The mountain ranges of Mourne, Cooley, and Gullion, beckon you to explore their splendour on foot, bicycle or horseback, on a variety of looped walks and cycle paths. Local adventure centres offer you rock climbing, abseiling canoeing, kayaking, sailing and windsurfing in the waters of Carlingford Lough and the Irish Sea. You can charter Lough cruises for angling, or bird-watching. Day coach trips are available to the historical and scenic sites and routes. If its golf you want, there are ten golf courses, parkland and links in the region.

The area has been awarded the prestigious “European Destination of Excellence” an imprimatur to the visitor of quality and a real cultural experience. Carlingford Lough is a shallow sea lough, which forms part of the border between Northern Ireland and the
Republic of Ireland . The inner lough is dominated by shallow waters and underlying muddy sand beds, with large areas of intertidal mud and sand flats exposed at low tide. The outer mouth of the lough (Cranfield to Greenore) presents deeper waters with a navigable channel, and an underlying mosaic of boulders, cobbles, pebbles and gravels, forming small scattered islands and reefs. The lough is of international and national importance for overwintering, passage and breeding seabirds, waders and waterfowl, which feed, roost and nest on the loughs intertidal flats and islands.
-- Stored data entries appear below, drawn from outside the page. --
/-- Updates and the versions they leave. EMB_UPDATE checks its request, then stages its rows as far as resources
allow; a staged update is published; a fold raises FLOOR_TICK as it starts (DESIGN CHOICE, log 125), copies the one
version of an entry home and, its copy complete, publishes a LOC HOME version; a migration copies a row to the Hot Row
Store and publishes the copy after every version there is, or gives its slot back where the row cannot be read; a row
idle for long enough is demoted. -/
def Obligations.UpdatesFoldsAndMigrations : Prop :=
  ∀ s : State, s.Running → s.embStopped = false →
    (∀ n : Nat, s.Works n Op.embUpdate (embUpdateEff n) →
      let w := s.atWork n
      let t := (w.requestBlock n).1
      let st := (w.requestBlock n).2.1
      let r := (w.requestBlock n).2.2
      let table := t.tableOf n (Upd.table r)
      w.embStopped = false → w.updateOf n = none → Completes (.embUpdate n) s (State.doneAsking (
        if st ≠ .ok then t.dataDone n st []
        else if t.tableFor n (Upd.table r) = false ∨ table.voxpor = true ∨ table.live = false ∨ t.power.stage = 1
            ∨ t.par K.liveUpdateEnable = 0 ∨ Upd.rows r = 0 ∨ Upd.rows r > 65536 then t.cancelUpdate n
        else
          let x := t.readArray n (Upd.index r) 8 (Upd.rows r)
          let worst := x.2.foldl (fun st e => st.worse e.1) Status.ok
          if x.2.any fun e => e.1 == .ok && !x.1.ownsRow table (e.2 % 2 ^ 40) then x.1.cancelUpdate n
          else if worst ≠ .ok then x.1.dataDone n worst []
          else
            let u : Update := { slot := n, table := Upd.table r, opening := table.openTick, count := Upd.rows r }
            State.advanceUpdate { x.1 with emb := { x.1.emb with updates := x.1.emb.updates ++ [u] } } n)
        (.task n (s.slot n).inst)))
    ∧ (∀ n : Nat,
      let who : MemSource := .task n (s.slot n).inst
      (State.advanceUpdate (s.asking who) n).stripe.stuck = none →
      Completes (.updatePublish n) s (((State.advanceUpdate (s.asking who) n).doneAsking who).tryPublish n))
    ∧ (∀ (i : Nat) (v : Version) (t : State) (bytes : List Byte), s.par K.foldEnable ≠ 0 → s.foldable i = some v →
      s.newestBytes (s.ovl i).table (s.ovl i).row 1 = (t, .ok, bytes) →
      let home := (s.table (s.ovl i).table).homeBase + (s.ovl i).row * (s.table (s.ovl i).table).stride
      let u := ((t.raiseFloor (s.ovl i).table v.stamp).writeBytes home bytes 1).putOvl i fun e => { e with folding := true }
      Completes (.foldStart i) s { u with emb := { u.emb with folds := u.emb.folds ++ [{ index := i, stamp := v.stamp }] } })
    ∧ (∀ i : Nat, s.emb.folds.any (fun f => f.index == i) = true →
      let v : Version := { stamp := s.nextTick.truncate 32, loc := .home }
      (s.ovl i).hasRoom = true ∨ (∃ w ∈ (s.ovl i).versions, w.stamp = v.stamp) →
      let t := (s.publishVersion i v).putOvl i fun e => { e with folding := false, demote := false }
      Completes (.foldCopyComplete i) s (State.bump { t with emb := { t.emb with
        folds := t.emb.folds.filter fun f => f.index ≠ i } } K.rowsFolded))
    ∧ (∀ (table row : Nat) (m : Migration) (t : State) (st : Status) (bytes : List Byte),
      s.emb.migrations.find? (fun m => m.table == table && m.row == row && !m.published) = some m →
      s.newestBytes table row 1 = (t, st, bytes) → st ≠ .ok →
      let u := t.freeSlot .hot m.off
      Completes (.migrationCopyComplete table row) s
        { u with emb := { u.emb with migrations := dropFirst (· == m) u.emb.migrations } })
    ∧ (∀ (table row : Nat) (m : Migration) (t : State) (bytes : List Byte) (i : Nat),
      s.emb.migrations.find? (fun m => m.table == table && m.row == row && !m.published) = some m →
      s.newestBytes table row 1 = (t, .ok, bytes) → s.takeableOvl table row false = some i →
      (s.ovl i).inUse = false ∨ (s.ovl i).hasRoom = true →
      let next := s.nextTick.truncate 32
      let stamp := match (s.ovl i).versions.getLast? with
        | none => next
        | some w => laterTick next (w.stamp + 1)
      let v : Version := { stamp := stamp, loc := .hot, addr := m.off }
      let u := ((t.hotWrite m.off bytes).claimOvl i table row false).putOvl i fun e => { e with
        versions := addVersion e.versions v, idle := 0 }
      Completes (.migrationCopyComplete table row) s (State.bump { u with emb := { u.emb with
        migrations := modWhere (· == m) (fun x => { x with published := true }) u.emb.migrations } } K.rowsMigrated))
    ∧ (∀ (i : Nat) (v : Version), (s.ovl i).inUse = true → (s.ovl i).replica = false → (s.ovl i).demote = false →
      (s.ovl i).versions.getLast? = some v → v.loc = .hot → s.par K.hotIdleTicks ≤ (s.ovl i).idle →
      Completes (.hotRowDemotion i) s ((s.modOvl i fun e => { e with demote := true }).bump K.rowsDemoted))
The region owes its striking landscape to a combination of the underlying geology and the surface processes that have sculpted these rocks over the millions of years since their formation. The upland areas are all underlain by igneous rocks: Slieve Croob is formed of rocks belonging to the Newry Igneous Complex that was emplaced as the ancient Iapetus Ocean closed; the other areas in the Carlingford Lough region are underlain by granite and gabbro that date back to a period during the opening of the North Atlantic Ocean. The magmas intruded earlier rocks, including sandstone, shale, and limestone, which tell some of the geological history of the region back to 440Ma (million years), a period of time that represents around a tenth of the age of the Earth itself . These rocks have been baked and altered close to their contacts with the igneous intrusions.